Nephrol Dial Transplant (2001) 16: 276-285
© 2001 European Renal Association-European Dialysis and Transplant Association
Circulating soluble adhesion molecules in ANCA-associated vasculitis
1 Nephrology Service 2 Biostatistical and Epidemiological Unit and 3 Autoimmune diseases Unit, Hospital Clínic, Universitat de Barcelona, Institut d'Investigacions Biomèdiques August Pi i Sunyer, Barcelona, Spain
Background. To evaluate whether changes in concentrations of soluble (s) E-selectin, sP-selectin, sL-selectin, intercellular adhesion molecule 1 (sICAM-1), and vascular cell adhesion molecule 1 (sVCAM-1) reflect disease activity in patients with ANCA-associated vasculitis and whether serum levels of these adhesion molecules are related to the degree of renal failure in patients with chronic renal failure (CRF).

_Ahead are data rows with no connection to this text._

-- ==== Sys2Proof/Machine/Commit.lean ====
section
/-! DEFINITION. Shadow sets and commits (R77 to R79, Table 3-8): snapshot, the checks of every set, go-live, and the copies that follow
or precede it (R165, R213, R270, R384). -/

namespace Sys2Proof.Machine

/-! ## Bulk copies in SRAM -/

/-- The nonzero bytes of `n` bytes from `a`, by offset. -/
def srange (m : Sparse Byte) (a n : Nat) : List (Nat × Byte) :=
  (m.filter fun p => decide (a ≤ p.1) && decide (p.1 < a + n)).map fun p => (p.1 - a, p.2)

/-- SRAM with the `n` bytes from `dst` replaced by the given nonzero bytes and zeros. -/
def State.sramFill (s : State) (dst n : Nat) (bs : List (Nat × Byte)) : State :=
  let out (k : Nat) : Bool := !(decide (dst ≤ k) && decide (k < dst + n))
  let m := bs.foldl (fun m p => sput zeroByte (dst + p.1) p.2 m) (s.mem.sram.filter fun p => out p.1)
  { s with mem := { s.mem with sram := m, sramBad := s.mem.sramBad.filter fun p => out (8 * p.1) } }

/-- `n` bytes of SRAM copied from `src` to `dst`. -/
def State.sramCopy (s : State) (src dst n : Nat) : State := s.sramFill dst n (srange s.mem.sram src n)

/-! ## The registers of each set -/

def mapSetRegs (p : Nat) : List Nat :=
  [R.MAP_GEOM p, R.MAP_FRAME p, R.MAP_TIMING p, R.MAP_GUARD p] ++
    (List.range 16).flatMap fun k => [R.MAP_SEQ_A p k, R.MAP_SEQ_B p k]

def fieldRegs (h : Nat) : List Nat := [R.TSC_H_FXMIN h, R.TSC_H_FYMIN h, R.TSC_H_FXMAX h, R.TSC_H_FYMAX h]

def axfSetRegs : List Nat :=
  (List.range 8).flatMap (fun a => [R.AXF_AX_CFG a, R.AXF_AX_CFG2 a, R.AXF_AX_HYST a, R.AXF_AX_IDXPER a, R.AXF_AX_IDXREF_LO a,
    R.AXF_AX_IDXREF_HI a]) ++
  (List.range 4).flatMap (fun d => [R.AXF_PDET_CFG d, R.AXF_PDET_REJOFS d, R.AXF_PDET_REJOUT d]) ++
  (List.range 4).map fun m => R.AXF_MD_CFG m

def timSetRegs : List Nat :=
  [R.TIM_PTP_CFG, R.TIM_PTP_INT, R.TIM_PTP_KP, R.TIM_PTP_KI, R.TIM_PTP_LIM, R.TIM_PTP_PD, R.TIM_PTP_DS]

def thmSetRegs : List Nat :=
  [R.THM_CFG, R.THM_THR_LVL 0, R.THM_THR_DYN 0, R.THM_THR_EXP 0, R.THM_THR_LVL 1, R.THM_THR_DYN 1, R.THM_THR_EXP 1, R.THM_FLWIN]

/-- The shadow registers of a set of Table 3-8. -/
def setRegs (id : Nat) : List Nat :=
  if id = 0 then (List.range 6).flatMap fun n => [R.GLB_DRAM_BASE n, R.GLB_DRAM_SIZE n]
  else if id = 3 then R.CEN_GSCOUNT :: (List.range 7).map fun i => R.CEN_SPDBAND i
  else if 4 ≤ id ∧ id < 28 then fieldRegs (id - 4)
  else if id = 28 ∨ id = 29 then mapSetRegs (id - 28)
  else if 30 ≤ id ∧ id < 34 then camSetRegs (id - 30)
  else if id = 34 then axfSetRegs
  else if id = 35 then timSetRegs
  else if id = 36 then thmSetRegs
  else []

/-- What the judgement of a commit of one set finds: a busy cause, a content failure, or a pass (R77). -/
inductive Judge where
  | pass
  | busy (cause : Nat)
  | bad (cause index : Nat)
  deriving DecidableEq, Repr

/-- The lowest cause of a list of (cause, index) pairs, and its lowest index. -/
def lowestCause (fs : List (Nat × Nat)) : Judge :=
  match fs with
  | [] => .pass
  | f :: t =>
    let b := t.foldl (fun a x => if x.1 < a.1 ∨ (x.1 = a.1 ∧ x.2 < a.2) then x else a) f
    .bad b.1 b.2

/-- The lowest index of a list of (cause, index) pairs, and its lowest cause. -/
def lowestIndex (fs : List (Nat × Nat)) : Judge :=
  match fs with
  | [] => .pass
  | f :: t =>
    let b := t.foldl (fun a x => if x.2 < a.2 ∨ (x.2 = a.2 ∧ x.1 < a.1) then x else a) f
    .bad b.1 b.2

/-- A failure with a cause at an index, where a condition holds. -/
def failIf (c : Bool) (cause index : Nat) : List (Nat × Nat) := if c then [(cause, index)] else []

/-! ## Set 0: the DRAM partition (R30) -/

def State.dramCheck (s : State) : Judge :=
  let r (n : Nat) : Nat × Nat := (s.fld (R.GLB_DRAM_BASE n) F.GLB_DRAM_BASE_BASE, s.fld (R.GLB_DRAM_SIZE n) F.GLB_DRAM_SIZE_SIZE)
  let cap := s.fld R.GLB_DRAM_CAP F.GLB_DRAM_CAP_CAP
  let meets (a b : Nat) : Bool := a ≠ b && (r a).2 ≠ 0 && (r b).2 ≠ 0 && decide ((r a).1 < (r b).1 + (r b).2) &&
    decide ((r b).1 < (r a).1 + (r a).2)
  lowestIndex ((List.range 6).flatMap fun n =>
    failIf ((List.range 6).any (meets n)) 1 n ++ failIf ((r n).2 ≠ 0 && decide (cap < (r n).1 + (r n).2)) 2 n ++
      failIf (n = 4 && decide ((r 4).2 < 64)) 3 n)

/-! ## Set 1: the tile pool (R162 to R165) -/

/-- Staging slots in DRAM region 3. -/
def State.nslots (s : State) : Nat := min 255 ((s.dramRegion 3).2 / (36 * 2 ^ 20))

/-- DRAM address of staging slot `k`, from 1. -/
def State.slotBase (s : State) (k : Nat) : Nat := (s.dramRegion 3).1 + (k - 1) * (36 * 2 ^ 20)

/-- The tile count of a layer's image (R162). -/
def State.imageTiles (s : State) (layer : Nat) : Nat :=
  s.tsc.written.foldl (fun n p => if p.1 / 65536 = layer && p.2 then max n (p.1 % 65536 + 1) else n) 0

/-- Descriptor `i` of a layer's image. -/
def State.imageTile (s : State) (layer i : Nat) : TileD :=
  if layer = 0 then s.tileD i
  else tileOf (leNat (s.dramBytes (s.slotBase layer + 32 * 2 ^ 20 + 64 * i) 64))

/-- The program word at word address `w` as it will stand after the commit. -/
def State.imageWord (s : State) (layer w : Nat) : Nat :=
  if layer ≠ 0 ∧ sget (fun _ => false) (layer * 8192 + w / 512) s.tsc.pages = true then leNat (s.dramBytes (s.slotBase layer + 8 * w) 8)
  else s.sramNat (8 * w) 8

/-- The tiles on which tile `t` depends (R163). -/
def depsOf (ts : List TileD) (t : TileD) : List Nat :=
  (if t.dt then [t.depTile] else []) ++
    (if t.de then (List.range ts.length).filter fun j => match ts[j]? with
      | some u => u.pv && u.postEvt = t.depEvt
      | none => false
    else [])

/-- The tiles that a list of tiles depends on, directly or through others. -/
def depClosure (ts : List TileD) : Nat → List Nat → List Nat → List Nat
  | 0, seen, _ => seen
  | _ + 1, seen, [] => seen
  | k + 1, seen, front =>
    let next := (front.flatMap fun i => match ts[i]? with
      | some t => depsOf ts t
      | none => []).eraseDups.filter fun i => !seen.contains i
    depClosure ts k (seen ++ next) next

/-- Tile `i` lies on a dependency cycle. -/
def onCycle (ts : List TileD) (i : Nat) : Bool := (depClosure ts (ts.length + 1) [] [i]).contains i

/-- The commit-time causes of a tile (Table 6-2). -/
def State.tileFaults (s : State) (layer : Nat) (ts : List TileD) (i : Nat) (t : TileD) : List (Nat × Nat) :=
  if sget (fun _ => false) (layer * 65536 + i) s.tsc.written = false then [(9, i)]
  else
    let outside := (List.range 24).any fun h => bit t.elig h &&
      !(decide ((s.field h).x0 ≤ t.b.x0) && decide (t.b.x1 ≤ (s.field h).x1) && decide ((s.field h).y0 ≤ t.b.y0) &&
        decide (t.b.y1 ≤ (s.field h).y1))
    failIf (s.imageWord layer t.entry ≠ 0x50) 5 i ++ failIf outside 6 i ++
      failIf (t.dt && (decide (ts.length ≤ t.depTile) || t.depTile = i)) 7 i ++ failIf (onCycle ts i) 8 i ++
      failIf (match ts with
        | u :: _ => u.cal != t.cal
        | [] => false) 10 i

def State.poolBusy (s : State) : Bool :=
  (List.range s.ntiles).any fun i =>
    [Ts.running, Ts.interrupted, Ts.detour, Ts.parked, Ts.yielded].contains (s.tileState i)

def State.poolCheck (s : State) (layer : Nat) : Judge :=
  if s.poolBusy || s.tsc.copying.isSome then .busy 0
  else
    let ts := (List.range (s.imageTiles layer)).map (s.imageTile layer)
    lowestIndex ((List.range ts.length).flatMap fun i => match ts[i]? with
      | some t => s.tileFaults layer ts i t
      | none => [])

/-- Set 1 goes live: `n` tiles, no posted event, status words and contexts afresh (R164). -/
def State.poolLive (s : State) (layer n : Nat) : State :=
  let s := (List.range 8).foldl (fun s i => s.wr (R.TSC_EVT i) 0) s
  let s := { s with tsc := { s.tsc with ctxs := [], committed := true, copying := none,
                                        written := s.tsc.written.filter fun p => p.1 / 65536 ≠ layer } }
  let s := ((s.wr R.TSC_NTILES (BitVec.ofNat 32 n)).wr R.TSC_PARKCNT 0).setFld R.TSC_STAT F.TSC_STAT_COMMITTED 1
  let s := s.sramFill 0x3640000 0x40000 []
  (List.range n).foldl (fun s i =>
    let t := s.tileD i
    s.setStatus i (BitVec.ofNat 32 (if t.twin then Ts.template else if t.dt || t.de then Ts.waiting else Ts.ready))) s

/-- The staged pages and descriptors of slot `k` are copied into SRAM (R165). -/
def State.stagingCopy (s : State) (k : Nat) : State :=
  let base := s.slotBase k
  let s := (List.range 8192).foldl (fun s p =>
    if sget (fun _ => false) (k * 8192 + p) s.tsc.pages then s.sramFill (4096 * p) 4096 (srange s.mem.dram (base + 4096 * p) 4096) else s) s
  let s := s.sramFill 0x2000000 (64 * s.imageTiles k) (srange s.mem.dram (base + 32 * 2 ^ 20) (64 * s.imageTiles k))
  { s with tsc := { s.tsc with pages := s.tsc.pages.filter fun p => p.1 / 8192 ≠ k } }

/-! ## Set 2: curves and density tables (R213, R214) -/

/-- The failures of the nonzero bytes of the half: cause 1 with a head, 0 where none is named. -/
def State.curveFaults (s : State) (half : Nat) (o : Nat) : List (Nat × Nat) :=
  if o < 0xC0000 then
    let h := o / 0x8000
    failIf (decide (1028 ≤ o % 0x800) || decide (65536 < s.sramNat (half + o / 4 * 4) 4)) 1 h
  else if o < 0xC0060 then failIf (decide (2 ≤ o % 4)) 1 ((o - 0xC0000) / 4)
  else failIf (decide (o < 0xC1000) || decide (0xC1400 ≤ o) || decide (o % 64 < 4)) 1 0

/-- A curve that a beamlet of the head's sequencer has selected loses its PRESENT bit. -/
def State.curveGone (s : State) (h : Nat) : Bool :=
  let q := s.seq (s.seqOf h)
  (List.range 8).any fun b =>
    let k := q.shape.curves / 2 ^ (4 * b) % 16
    s.present s.curveLive h k && !s.present s.curveShadow h k

def State.bldCheck (s : State) : Judge :=
  if s.fld R.BLD_STAT F.BLD_STAT_COPYING = 1 then .busy 3
  else lowestCause ((srange s.mem.sram s.curveShadow 0x100000).flatMap (fun p => s.curveFaults s.curveShadow p.1) ++
    (List.range 24).flatMap fun h => failIf (s.curveGone h) 2 h)

/-! ## Set 3: gain sets and control programs (R270, R271) -/

/-- A source or destination code of an auxiliary loop is reserved (Table 9-7). -/
def auxReserved (d : LoopD) : Bool := decide (16 < d.src0) || decide (16 < d.src1) || decide (8 < d.dest)

def State.cenCheck (s : State) : Judge :=
  if s.fld R.CEN_STAT F.CEN_STAT_COPYING = 1 then .busy 6
  else
    let b := s.ctlShadow
    let n := s.fld R.CEN_GSCOUNT F.CEN_GSCOUNT_COUNT
    let d (l : Nat) : LoopD := s.loopD b l
    let word (p i : Nat) : Nat := s.sramNat (b + 0x400 * p + 8 * i) 8
    let lim (g o : Nat) : Int := s.sramInt (b + 0x10000 + 0x100 * g + o)
    let thr (i : Nat) : Nat := (s.rd (R.CEN_SPDBAND i)).toNat
    let shares (l : Nat) : Bool := (List.range 16).any fun k =>
      192 + k ≠ l && (d (192 + k)).en && (d (192 + k)).eng = (d l).eng && (d (192 + k)).grp = (d l).grp
    lowestCause (
      ((List.range 208).flatMap fun l => failIf ((d l).en && !ctlProgOk (word (d l).prog) 128) 1 l) ++
      ((List.range (min n 256)).flatMap fun g =>
        failIf ((List.range 8).any fun p => decide (lim g (0x4C + 8 * p) < lim g (0x48 + 8 * p))) 2 g) ++
      failIf ((List.range 6).any fun i => decide (thr (i + 1) < thr i)) 3 0 ++
      ((List.range 16).flatMap fun k =>
        let e := d (192 + k)
        failIf (e.en && (decide (11 < e.eng) || decide (4 < e.grp) || auxReserved e || shares (192 + k))) 4 (192 + k)) ++
      failIf (n = 0 || decide (256 < n)) 5 0 ++
      ((List.range 208).flatMap fun l => failIf (d l).reserved 7 l))

/-! ## Sets 4 to 27: correction of a head (R384) -/

/-- What Table 14-2 judges at the snapshot. -/
def State.geoBusy (s : State) (h : Nat) (timed : Bool) : Judge :=
  if s.cal.kind = 1 && s.cal.heads.contains h then .busy 4
  else if timed then .busy 5
  else if s.cal.copying.contains h then .busy 6
  else .pass

def inField (b : Bounds) (f : Bounds) : Bool :=
  decide (f.x0 ≤ b.x0) && decide (b.x1 ≤ f.x1) && decide (f.y0 ≤ b.y0) && decide (b.y1 ≤ f.y1)

/-- The content check of a bank with its field bounds: causes 1 to 3. -/
def State.geoCheck (s : State) (h : Nat) (bank : Sparse Byte) (f : Bounds) : Judge :=
  let par (i : Nat) : Int := sgn 32 (leNat (readBytes bank (0xFF00 + 4 * i) 4))
  let tiles := (List.range s.ntiles).any fun i =>
    !finalState (s.tileState i) && bit (s.tileD i).elig h && !inField (s.tileD i).b f
  lowestCause (failIf (tiles || decide (f.x1 < f.x0) || decide (f.y1 < f.y0)) 1 0 ++
    failIf (par 1 * par 5 - par 2 * par 4 = 0) 2 0 ++
    failIf (bank.any fun p => (decide (0xC60C ≤ p.1) && decide (p.1 < 0xFF00)) || decide (0xFF20 ≤ p.1)) 3 0)

/-! ## Sets 28 and 29: mirror-array ports (R301, R302) -/

def State.mapCheck (s : State) (p : Nat) : Judge :=
  if (s.map p).unlatched then .busy 8
  else
    let f (o : Nat) (x : Fld) : Nat := s.fld o x
    let l (o : Nat) (x : Fld) : Nat := s.lfld o x
    let w := f (R.MAP_GEOM p) F.MAP_GEOM_WIDTH
    let h := f (R.MAP_GEOM p) F.MAP_GEOM_HEIGHT
    let npl := f (R.MAP_FRAME p) F.MAP_FRAME_NPL
    let vb := f (R.MAP_FRAME p) F.MAP_FRAME_VB
    let z := f (R.MAP_FRAME p) F.MAP_FRAME_FSIZE
    let tset := f (R.MAP_TIMING p) F.MAP_TIMING_TSET
    let trst := f (R.MAP_TIMING p) F.MAP_TIMING_TRST
    let gd := f (R.MAP_GUARD p) F.MAP_GUARD_GUARD
    let ks := List.range (min npl 16)
    let plen (k : Nat) : Nat := f (R.MAP_SEQ_B p k) F.MAP_SEQ_B_PLEN
    let top := ks.foldl (fun v k => max v (f (R.MAP_SEQ_A p k) F.MAP_SEQ_A_PLANE)) 0
    let badClass (c : Nat) : Bool := !s.classOf p c
    lowestCause (
      failIf (w % 256 ≠ 0 || w = 0 || decide (4096 < w) || h % 4 ≠ 0 || h = 0 || decide (2560 < h)) 1 0 ++
      failIf (npl = 0 || decide (16 < npl) || vb = 0) 2 0 ++
      failIf ((ks.foldl (fun v k => v + plen k) 0) % 1250 ≠ 0) 3 0 ++
      failIf (ks.any fun k => decide (plen k < 208333) || decide (plen k < trst + 250 * (h / 4) + 1250 * (vb + 1)) ||
        decide (plen k < tset + gd + 1)) 4 0 ++
      failIf (z = 0 || decide (z * 2 ^ 20 < (top + 1) * h * w / 8) || decide ((s.dramRegion p).2 < z * 2 ^ 20)) 5 0 ++
      failIf (ks.any fun k => (List.range 4).any fun c => bit (f (R.MAP_SEQ_A p k) F.MAP_SEQ_A_CMASK) c && badClass c) 6 0 ++
      failIf (p = 1 && s.tiled) 7 0 ++
      failIf (s.fld (R.MAP_STAT p) F.MAP_STAT_RUN = 1 &&
        (w ≠ l (R.MAP_GEOM p) F.MAP_GEOM_WIDTH || h ≠ l (R.MAP_GEOM p) F.MAP_GEOM_HEIGHT ||
          z ≠ l (R.MAP_FRAME p) F.MAP_FRAME_FSIZE || trst ≠ l (R.MAP_TIMING p) F.MAP_TIMING_TRST ||
          vb ≠ l (R.MAP_FRAME p) F.MAP_FRAME_VB)) 9 0)

/-- The deciding instant of a commit of port `p`: after V_n of a running frame it applies one frame later (R301). -/
def State.mapDecide (s : State) (p : Nat) : State :=
  let m := s.map p
  if m.cur.isSome && !m.next.isEmpty then
    ((s.setMap p { m with lateDue := true }).setFld (R.MAP_STAT p) F.MAP_STAT_LATE 1).inc (R.MAP_LATECOMMIT p) 1
  else s.setMap p { m with lateDue := false }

Subjects and methods. A sandwich ELISA was used to measure these soluble adhesion molecules in (i) sera from 20 patients with antineutrophil cytoplasmic antibody (ANCA)-associated vasculitis (10 patients with Wegener's granulomatosis (WG) and 10 patients with microscopic polyangiitis (MPA)), obtained at the time of diagnosis and during the remission period; (ii) sera from 40 patients with CRF not undergoing haemodialysis.
Results. At the time of diagnosis, serum levels of sE-selectin, sICAM-1 and sVCAM-1 (88±42 ng/ml, 437±184 ng/ml, 1720±1174 ng/ml respectively) were significantly higher in patients with ANCA-associated vasculitis than in healthy controls (P<0.0001, P=0.002 and P=0.001 respectively). Serum sP-selectin values did not differ from those obtained in normal donors. In contrast, sL-selectin levels (940±349 ng/ml) were significantly lower in patients than those recorded in healthy controls (P<0.0001). A significant decrease in concentrations of sE-selectin, sP-selectin, sICAM-1, and sVCAM-1 was observed between active and remission phases (P<0.0001, P=0.002, P=0.001 and P=0.001 respectively). No significant differences were observed in sL-selectin levels between active and remission phases. sL-selectin concentrations (802±306 ng/ml) during the remission phase remained lower than those observed in healthy controls (P<0.0001). No correlation was observed between serum creatinine and sE-selectin, sP-selectin, sICAM-1 and sVCAM-1 in patients of the CRF group. A slight negative correlation was established between creatinine and sL-selectin concentration.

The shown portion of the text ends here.